-------- Supplied records

/-- What ROW_FETCH_COMPLETE does once what it moves is admitted and the host has released what it writes. -/
def State.doRowFetchComplete (s : State) (queue seq pass row : Nat) : State :=
  let cid := cidOf queue seq
  match s.tePass cid pass with
  | none => s
  | some p =>
    match p.rows[row]?, cfgTable s.folio.active (peTable p.entry) with
    | some x, some r =>
      if !p.started || p.done || !p.openRow row then s
      else if x.dflt then s.rowDefault cid pass row r x 0x30
      else
        let m := s.tableMap (if x.remote.isSome then p.home else x.eng) r p.gen
        (match m.2 with
         | none => m.1.endCmd cid 9 0 [] true
         | some none => m.1.dirError cid r x
         | some (some es) =>
           match p.ent r es x.die with
           | none => m.1.dirError cid r x
           | some e =>
             match x.remote with
             | some (rank, flow) => if x.st == .waiting then m.1 else m.1.remoteRow cid pass row r p x e rank flow
             | none => m.1.localRow cid pass row r p x e)
    | _, _ => s

/-- ROW_FETCH_COMPLETE (R204): a distinct row of a pass, or its directory entry, arrives at its owning engine. -/
def execRowFetchComplete (queue seq pass row : Nat) (ecc : Sectors) (s : State) : Host.Outcome State Fault Refusal :=
  runMem (Instr.wf (.rowFetchComplete queue seq pass row ecc)) ecc s (fun s => s.doRowFetchComplete queue seq pass row)

/-! ## PASS_COMPLETE (R204, R209) -/

/-- One accumulator of a partial pool as a contribution (R208). -/
def LAcc.contrib (a : LAcc) (anchor : Option Nat) : Contrib :=
  match a.cls with
  | .posInf => { pInf := true }
  | .negInf => { nInf := true }
  | .nan => { nanOp := some a.sign }
  | .finite =>
    if a.val = 0 then {}
    else
      let e := winExp (anchor.getD 0)
      { sumZ := a.val, sumE := e, lead := some (e + bitLen a.val.natAbs - 1) }

/-- A partial pool added at the home engine; dropped bits stay recorded. -/
def addPool (w : Nat) (a b : Bank) : Bank × Nat :=
  let g := a.addGroup 1 ((upto w).map (fun k => (k, (b.get k).contrib b.anchor)))
  ((upto w).foldl (fun x k => if (b.get k).sticky && (x.get k).cls == .finite then x.put k { x.get k with sticky := true } else x) g.bank, g.flags)

/-- The partial pools of a bag, the home engine's first, then by engine. -/
def TePass.bagPools (p : TePass) (b : Nat) : List TePool :=
  let mine := p.pools.filter (fun q => q.bag == b)
  mine.filter (fun q => q.eng == p.home) ++ ((upto 16).filter (· != p.home)).flatMap (fun n => mine.filter (fun q => q.eng == n))

/-- The results of a bag before conversion, with the flags of adding its partials. -/
def TePass.bagResult (p : TePass) (w b : Nat) : List NumVal × Nat :=
  let n := nth p.lens b 0
  let nans := (p.bagPools b).map (·.nan)
  -- a NaN has the sign of the NaN operand that comes first in the bag; without one, opposite infinities made it
  let fix (k : Nat) (v : NumVal) : NumVal :=
    match v with
    | .nan _ pay =>
      .nan ((((nans.flatten.filter (fun x => x.1 == k)).foldl (fun (m : Option (Nat × Bool)) x =>
        match m with | none => some x.2 | some y => if x.2.1 < y.1 then some x.2 else m) none).map (·.2)).getD false) pay
    | v => v
  let fixes (vs : List NumVal) : List NumVal := (vs.zipIdx).map (fun v => fix v.2 v.1)
  match p.bagPools b with
  | [] => (List.replicate w NumVal.zero, 0)
  | q :: qs =>
    if n = 0 then (List.replicate w NumVal.zero, 0)
    else if peMode p.entry = 2 then
      (fixes (((qs.foldl (fun (m : List Nat) x => (m.zip x.mx).map (fun y => f32 (numMinMax true (decodeNum 1 y.1) (decodeNum 1 y.2)))) q.mx)).map (decodeNum 1)), 0)
    else
      let t := qs.foldl (fun (a : Bank × Nat) x => let y := addPool w a.1 x.bank; (y.1, a.2 ||| y.2)) (q.bank, 0)
      let vals := fixes ((upto w).map (fun k => (t.1.get k).toNum t.1.anchor))
      (if peMode p.entry = 1 then vals.map (fun v => (NumVal.div v (NumVal.ofInt n)).1) else vals, t.2)
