/-- Where a row of a shard lies: class, address, and its directory STATE (1 without a directory); none for a bad entry. -/
def State.rowPlace (s : State) (r : Rec) (e : ShardEnt) (l : Nat) : Option (Nat × Nat × Nat) :=
  if tMixed r then
    let v := s.numDP (e.dir + 8 * l) 8
    if dirBad e v then none
    else
      let a := rowAt r e (dirPool v) (dirSlot v)
      some (a.1, a.2, dirState v)
  else
    let a := rowAt r e 0 l
    some (a.1, a.2, 1)

/-- A row an update wrote recorded in the dirty log of its die; a full log overflows (R228). -/
def State.noteDirty (s : State) (r : Rec) (die l : Nat) : State :=
  let t := s.tab (tId r)
  if !tVersioned r || t.dirty.contains (die, l) || t.ovf.contains die then s
  else if s.dirtyOn die < 1048576 then (s.updTab (tId r) (fun t => { t with dirty := t.dirty ++ [(die, l)] }))
  else s.updTab (tId r) (fun t => { t with ovf := t.ovf ++ [die] })

/-- A row copied from the live copy to the shadow (R229). -/
def State.copyRow (s : State) (r : Rec) (es : List ShardEnt) (die l : Nat) : State :=
  match entOf es die ((s.tab (tId r)).epoch % 2), entOf es die (s.shadowCopy r) with
  | some a, some b =>
    (match s.rowPlace r a l, s.rowPlace r b l with
     | some x, some y => if x.2.2 = 0 || y.2.2 = 0 then s else (s.devPut none y.2.1 (s.readDP x.2.1 (rowBytes x.1 (tWidth r)))).1
     | _, _ => s)
  | _, _ => s

/-- Whether a row has still to be caught up (R229). -/
def TabSt.behind (t : TabSt) (die l : Nat) : Bool :=
  t.catching && (t.copy.contains (die, l) || (t.copyAll.contains die && !t.copied.contains (die, l)))

/-- A row that is not caught up copied first (R229 step 4). -/
def State.catchUp (s : State) (r : Rec) (es : List ShardEnt) (die l : Nat) : State :=
  if (s.tab (tId r)).behind die l then
    ((s.copyRow r es die l).updTab (tId r) (fun t => { t with copy := t.copy.filter (· != (die, l)), copied := t.copied ++ [(die, l)] }))
  else s

/-- The new values of a row written into its place on one die (R226, R231): in its class, with the flags of its conversions (Table 6.1), with
the delta buffer of a migration, and noted in the dirty log. `count` says that its clipped elements are counted. -/
def State.putRow (s : State) (cid : Nat) (r : Rec) (e : ShardEnt) (l : Nat) (new : List NumVal) (count : Bool) : State × Bool :=
  match s.rowPlace r e l with
  | none => (s, true)
  | some (cls, a, st) =>
    if st = 0 then (s, true)
    else
      let n := narrowRow (r.f 28 1) cls s.freeVal new
      let s := (if new.any (fun x => match x with | .fin _ _ _ => false | _ => true) then s.useFree else s).raiseCmd cid n.2.2
      let o := s.unitStores cid ⟨1, e.die⟩ ((s.phys a).getD 0) n.1
      let s := if count then o.1.tabBump 0x50 (tId r) 32 n.2.1 else o.1
      let f (m : Mig) : Mig := if m.die = e.die && m.table = tId r && m.row = l && !m.flipped then { m with delta := new.map f32 } else m
      let s := if st = 2 then { s with units := { s.units with migs := s.units.migs.map f } } else s
      (s.noteDirty r e.die l, o.2)

/-- The new row and state values of a row (R224): w', m', v'; a NaN gradient or state raises INVALID. -/
def optimize (opt : Nat) (h : List Nat) (gs : List Nat) (w m v : List NumVal) : List NumVal × List NumVal × List NumVal × Nat :=
  let f (k : Nat) : NumVal := F32.of (nth h k 0)
  let g := gs.map F32.of
  let fl := 8 * b2n ((g ++ m ++ v).any NumVal.isNan)
  match opt with
  | 0 => ((w.zip g).map (fun x => sgdElem (f 0) (f 1) x.1 x.2), [], [], fl)
  | 1 =>
    let a := F32.add (nth v 0 NumVal.zero) (rowMean g)
    ((w.zip g).map (fun x => adagradElem (f 0) (f 4) a x.1 x.2), [], [a], fl)
  | _ =>
    let r := ((w.zip g).zip (m.zip v)).map (fun x => adamElem h x.2.1 x.2.2 x.1.1 x.1.2)
    (r.map (fun x => x.2.2), r.map (fun x => x.1), r.map (fun x => x.2.1), fl)

/-- A plane's row and its scales read. -/
def State.planeRead (s : State) (cid : Nat) (u : UnitId) (fmt g base sbase pitch w l : Nat) (one : Bool) : State × List Nat × List Nat × UOut :=
  if fmt = 0 then (s, [], [], .ok [])
  else
    let o := s.physRead cid u ((s.phys (base + l * pitch)).getD 0) (if one then 4 else w * fmtBytes fmt)
    match o.2 with
    | .ok d =>
      if fmt = 4 || fmt = 5 then
        let q := o.1.physRead cid u ((o.1.phys (sbase + l * scalePitch w g)).getD 0) ((w + g - 1) / g)
        (match q.2 with | .ok e => (q.1, d, e, .ok []) | x => (q.1, [], [], x))
      else (o.1, d, [], .ok [])
    | x => (o.1, [], [], x)

/-- A plane's row written with its new values. -/
def State.planeWrite (s : State) (cid : Nat) (u : UnitId) (fmt g base sbase pitch w l rec : Nat) (seed : Option Nat) (old new : List NumVal) (scales : List Nat) :
    State × Bool :=
  if fmt = 0 then (s, true)
  else
    let at' := base + l * pitch
    let o := s.planeStore cid fmt g rec at' seed old new scales
    let s := o.1.raiseCmd cid o.2.2.2
    let a := s.unitStores cid u ((s.phys at').getD 0) o.2.1
    if !a.2 || o.2.2.1.isEmpty then a
    else a.1.unitStores cid u ((a.1.phys (sbase + l * scalePitch w g)).getD 0) o.2.2.1

/-- Lookup passes of a table that latched another epoch and are not complete. -/
def State.oldPasses (s : State) (t : Nat) : Bool :=
  s.units.te.any (fun c => c.2.passes.any (fun p => p.started && !p.done && peTable p.entry == t && p.epoch != (s.tab t).epoch))

/-- One distinct row applied by optimizer `opt` as one action (R225). The shadow of a table is not written while a pass that latched the old
epoch still reads it (R206, R229). -/
def State.updRow (s0 : State) (cid i j opt : Nat) : State :=
  match (s0.updOf cid).passes[i]? with
  | none => s0
  | some p =>
    match p.rows[j]?, cfgTable s0.folio.active (peTable p.entry) with
    | some x, some r =>
      if p.st != .running || x.done || ueOpt p.entry != opt || s0.halted x.die || (tVersioned r && s0.oldPasses (tId r)) then s0
      else
        let u : UnitId := ⟨1, x.die⟩
        let m := s0.tableMap x.eng r p.gen
        let mark (s : State) : State := (s.updUpd cid i (fun p => { p with rows := updAt p.rows j (fun y => { y with done := true }) })).updNext cid i
        (match m.2 with
         | some (some es) =>
           (match entOf es x.die (m.1.shadowCopy r) with
            | none => m.1
            | some e =>
              match m.1.rowPlace r e x.row with
              | none => (m.1.mapError cid r u.src x.idx).endCmd cid 8 1 [] false
              | some (cls, a, st) =>
                if st = 0 then mark (m.1.tabBump 0x48 (tId r) 32 x.n)
                else
                  let s := m.1.catchUp r es x.die x.row
                  let row := s.physRead cid u ((s.phys a).getD 0) (rowBytes cls (tWidth r))
                  match row.2 with
                  | .ok d =>
                    let w := tWidth r
                    let g := smGroup p.smap
                    let en := smEntry p.smap (((stateDies r).find? (· == x.die)).getD (((stateDies r).head?).getD 0))
                    let mp := planePitch opt (smM p.smap) w
                    let vp := planePitch opt (smV p.smap) w
                    let rm := row.1.planeRead cid u (smM p.smap) g (fieldOf en 8 8) (fieldOf en 16 8) mp w x.row false
                    (match rm.2.2.2 with
                     | .ok _ =>
                       let rv := rm.1.planeRead cid u (smV p.smap) g (fieldOf en 24 8) (fieldOf en 32 8) vp w x.row (opt == 1)
                       (match rv.2.2.2 with
                        | .ok _ =>
                          let wide := widenRow (r.f 28 1) cls w d
                          let mo := planeVals (smM p.smap) g (if opt = 2 then w else 0) rm.2.1 rm.2.2.1
                          let vo := planeVals (smV p.smap) g (if opt = 2 then w else opt) rv.2.1 rv.2.2.1
                          let o := optimize opt p.hyper x.g wide.1 mo vo
                          let s := rv.1.raiseCmd cid (wide.2 ||| o.2.2.2)
                          let seed := if bit (ueCtrl p.entry) 2 then some (s0.updOf cid).seed else none
                          let rowW := s.putRow cid r e x.row o.1 true
                          if !rowW.2 then rowW.1
                          else
                            let others := if tPlace r = 0 then (tDies r).filter (· != x.die) else []
                            let reps := others.foldl (fun (y : State × Bool) d2 =>
                              if !y.2 then y
                              else match entOf es d2 (y.1.shadowCopy r) with
                                | some e2 => (y.1.catchUp r es d2 x.row).putRow cid r e2 x.row o.1 false
                                | none => y) (rowW.1, true)
                            if !reps.2 then reps.1
                            else
                              let mw := reps.1.planeWrite cid u (smM p.smap) g (fieldOf en 8 8) (fieldOf en 16 8) mp w x.row (fieldOf p.smap 16 8) seed mo o.2.1 rm.2.2.1
                              if !mw.2 then mw.1
                              else
                                let vw := mw.1.planeWrite cid u (smV p.smap) g (fieldOf en 24 8) (fieldOf en 32 8) vp w x.row (fieldOf p.smap 24 8) seed vo o.2.2.1 rv.2.2.1
                                if !vw.2 then vw.1 else mark (vw.1.tabBump 0x40 (tId r) 64 1)
                        | x => s0.halts (rv.1, x))
                     | x => s0.halts (rm.1, x))
                  | _ => s0.halts row)
         | some none => (m.1.mapError cid r u.src x.idx).endCmd cid 8 1 [] false
         | none => m.1.endCmd cid 9 0 [] false)
    | _, _ => s0

/-- SGD (R224). -/
def execSgd (queue seq pass row : Nat) (ecc : Sectors) (s : State) : Host.Outcome State Fault Refusal :=
  runMem (Instr.wf (.sgd queue seq pass row ecc)) ecc s (fun s => s.updRow (cidOf queue seq) pass row 0)

/-- RW_ADAGRAD (R224). -/
def execRwAdagrad (queue seq pass row : Nat) (ecc : Sectors) (s : State) : Host.Outcome State Fault Refusal :=
  runMem (Instr.wf (.rwAdagrad queue seq pass row ecc)) ecc s (fun s => s.updRow (cidOf queue seq) pass row 1)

----------------

* Aim of the exercise *
Above are the records. Print exactly, and only, the lines from the line with "def State.putRow (s" to the line with "let s := if count", both inclusive.

* Response box *
def State.putRow (s : State) (cid : Nat) (r : Rec) (e : ShardEnt) (l : Nat) (new : List NumVal) (count : Bool) : State × Bool :=
  match s.rowPlace r e l with
  | none => (s, true)
  | some (cls, a, st) =>
    if st = 0 then (s, true)
    else
      let n := narrowRow (r.f 28 1) cls s.freeVal new
      let s := (if new.any (fun x => match x with | .fin _ _ _ => false | _ => true) then s.useFree else s).raiseCmd cid n.2.2
      let o := s.unitStores cid ⟨1, e.die⟩ ((s.phys a).getD 0) n.1
      let s := if count then o.1.tabBump 0x50 (tId r) 32 n.2.1 else o.1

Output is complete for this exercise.